Today then. An early morning trip into Southport for various lares and household penates. Returning with those tiny little face razors and a new bottle of Retinol and quite forgetting the green garden bin bags I set out to buy. And now, home again to a collection of bobbles and scrunchies the cat has gathered from Finn’s room and scattered all over the living room floor, and half an hour to be spent cleaning because there’s only so much domestic abandonment I can comfortably fling around without feeling like the police might be on their way to arrest me for crimes against the laundry basket. A brunch of dippy egg and asparagus and too many coffees to count. And later, when Finn takes Rebekah into Liverpool for a rainy day out, a long, indulgent afternoon bath, for during what I have elected something of a week off, I’m not sure there is anything quite as luxurious as doing something totally for me.

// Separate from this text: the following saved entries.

/-- A packet from its flits. -/
def packetOf (f : Flit) (data : List Flit) : FabPacket :=
  let w := fun i => leAt f.data (8 * i) 8
  { opc := BitVec.ofNat 8 (w 0), vc := BitVec.ofNat 2 (w 0 >>> 8), len := BitVec.ofNat 5 (w 0 >>> 10), attempt := BitVec.ofNat 2 (w 0 >>> 15),
    origFd := BitVec.ofNat 3 (w 0 >>> 17), dst := BitVec.ofNat 12 (w 0 >>> 20), src := BitVec.ofNat 12 (w 0 >>> 32),
    tag := BitVec.ofNat 12 (w 0 >>> 44), status := BitVec.ofNat 4 (w 0 >>> 56), dlc := bitAt (w 0) 60, addr := BitVec.ofNat 56 (w 1),
    hops := BitVec.ofNat 8 (w 1 >>> 56), key := BitVec.ofNat 32 (w 2), tmo := BitVec.ofNat 10 (w 2 >>> 32), group := BitVec.ofNat 10 (w 2 >>> 42),
    flag := BitVec.ofNat 12 (w 2 >>> 52), handle := 0, sent := BitVec.ofNat 64 (w 3), w4 := BitVec.ofNat 64 (w 4), w5 := BitVec.ofNat 64 (w 5),
    w6 := BitVec.ofNat 64 (w 6), w7 := BitVec.ofNat 64 (w 7), headPoison := f.poison, data := data }

/-- HANDLE of a unit read as a packet: word 2 [63:48]. -/
def unitHandle (p : FabPacket) : Nat := p.flag.toNat * 16 + p.group.toNat / 64

/-- TIME payload of an end; TX and the echo are stamped as its header flit leaves (R311 Table 5). -/
def timePayload (s : State) (l : Nat) : Flit :=
  let e := (linkAt s l).lastTime.getD (0, 0, 0)
  let on := dval s Obj.timeFabricEnable = 1
  let src := s.mt.source
  { data := toLe 8 s.now.toNat ++ toLe 8 e.1.toNat ++ toLe 8 e.2.1.toNat ++ toLe 2 e.2.2 ++
      [BitVec.ofNat 8 (if on then src.cls else 0), BitVec.ofNat 8 src.hops] ++ toLe 2 (if on ∧ src.cls = 2 then src.root else 0) ++
      [BitVec.ofNat 8 s.mt.state] ++ List.replicate 33 0, poison := false }

/-! Filling a burst (R250, R251). -/

/-- The packet an end grants next: VC0 first, then the common arbiter among the classes that have credit. -/
def grantPacket (s : State) (l : Nat) : Option FabPacket × State :=
  let v := linkAt s l
  match readyVc0 v with
  | some p => (some p, s)
  | none =>
    let rs : List ArbReq := ((List.range 5).filter (fun i => (readyPacket v (i + 1)).isSome)).map
      (fun i => { requester := Fin.ofNat 32 i, vc := 0, len := ((readyPacket v (i + 1)).map (fun p => Fin.ofNat 32 p.len.toNat)).getD 0 })
    if rs.isEmpty then (none, s)
    else
      let s := doArbiter s .fabric l rs
      match (arbAt s .fabric l).holder with
      | some r => (readyPacket v (r + 1), s)
      | none => (none, s)

/-- Is this a copy of a multicast packet? Copies differ in HOPS and the dateline class. -/
def copyOf (p q : FabPacket) : Bool := { p with hops := q.hops, dlc := q.dlc } == q

/-- A copy of a multicast packet has been sent, or is lost: with the last, its input is freed (R256). -/
def copySent (s : State) (q : FabPacket) : State :=
  match s.fab.multiIn.find? (fun e => copyOf e.2.1 q) with
  | none => s
  | some e =>
    if e.2.2 ≤ 1 then freeInput { s with fab := { s.fab with multiIn := s.fab.multiIn.erase e } } e.1 e.2.1
    else { s with fab := { s.fab with multiIn := s.fab.multiIn.map (fun x => if x = e then (e.1, e.2.1, e.2.2 - 1) else x) } }

/-- A packet leaves an end: its class has that many more flits out (R234). -/
def countSent (v : LinkSt) (p : FabPacket) : LinkSt :=
  let n := p.len.toNat + 1
  { v with sent := tupd (fun _ => 0) v.sent (countKey (vcKey p)) (fun c => (c + n) % 4096), outKey := vcKey p
           vc0Out := if p.vc = 0 then v.vc0Out ++ List.replicate n p.dlc else v.vc0Out }

/-- A LINK_EXCLUDE leaves its end now: it names a frame at least 8 ahead, at which the change takes effect at this end's transmitter, or from
which on at its receiver (R236). -/
def stampExclude (s : State) (l : Nat) (p : FabPacket) : FabPacket × State :=
  let f := max p.w5.toNat (frameNo s + 8)
  let rx := bitAt p.w4.toNat 0
  let line := fld p.w4.toNat 1 6
  ({ p with w5 := BitVec.ofNat 64 f },
   if rx then setLink s l { linkAt s l with rxChanges := (linkAt s l).rxChanges ++ [(f, true, line)] }
   else schedule s (BitVec.ofNat 64 (1024 * f)) (.laneExclude (350 + l) false line))

/-- A packet as it leaves: TIME is stamped (R311), LINK_EXCLUDE names its frame (R236). -/
def stampOut (s : State) (l : Nat) (p : FabPacket) : FabPacket × State :=
  if p.opc = 0x20 then ({ p with data := [timePayload s l] }, s)
  else if p.opc = 0x24 then stampExclude s l p
  else (p, s)

/-- Fill the flit positions of a burst; each flit is marked when it is a header. -/
def fillFlits : Nat → State → Nat → List (Flit × Bool) → State × List (Flit × Bool)
  | 0, s, _, acc => (s, acc)
  | n + 1, s, l, acc =>
    let v := linkAt s l
    match v.out with
    | f :: rest =>
      let s := setLink s l { v with out := rest }
      fillFlits n (if rest.isEmpty then arbRelease s .fabric l else s) l (acc ++ [f])
    | [] =>
      match grantPacket s l with
      | (none, s) => (s, acc)
      | (some p, s) =>
        let x := stampOut s l p
        let fs := ((packetFlits x.1).zipIdx).map (fun e => (e.1, e.2 == 0))
        let v := linkAt x.2 l
        let v := { countSent v p with queue := v.queue.erase p, out := fs.tail, txs := if p.opc = 0x20 then (s.now :: v.txs).take 8 else v.txs }
        let s := copySent (setLink x.2 l v) p
        fillFlits n (if fs.length ≤ 1 then arbRelease s .fabric l else s) l (acc ++ fs.take 1)

/-- Poison bits of a payload (R110). -/
def poisonBits (fs : List Flit) : BitVec 26 := BitVec.ofNat 26 (fs.foldr (fun f n => b2n f.poison + 2 * n) 0)

/-- A FABRIC slot's header: Table 1's fields in place of OFFSET, TILE, TAG and REQ (R233). -/
def fabricHead (h : SlotHeader) (v : LinkSt) (head : Nat) : SlotHeader :=
  let cr := fun key => tget (fun _ => 0) v.freed key % vcMod key
  let w2 := head + cr 1 * 2 ^ 5 + cr 2 * 2 ^ 17 + cr 3 * 2 ^ 29 + cr 4 * 2 ^ 41
  { h with kind := 2, service := 2, offset := BitVec.ofNat 32 (cr 0 + cr 5 * 2 ^ 10), tile := BitVec.ofNat 6 w2, tag := BitVec.ofNat 10 (w2 / 2 ^ 6),
           req := bitAt w2 16, more := BitVec.ofNat 47 (w2 / 2 ^ 17) }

Later, an hour with a book a cup of tea and a saucer of not very fun at all protein cookies, then True Romance, because Finn and I are on a Quentin Tarantino odyssey and then an early night because little Missy here seems to have decided she has the energy of a teenager when frankly she has nothing of the sort and is really rather half dead so needs to SORT HERSELF OUT.
So yes: a weekend full of self-care. A haircut tomorrow. A slight fringe, and more layers. Long baths as above. Friends old and new. Quiet hours in the company of books. And something of a detox because I feel a little pickled by carbs and sugar and need to bring my body back into alignment with my ambitions, because a person mustn’t get giddy in the calorie deficit department, even when the Easter Bunny is likely to come a-calling.
A quiet focused weekend to get my head pointing the right way. And who knows? I might even go the tip. Stranger things have happened, don’t you know? I’m running AMOK!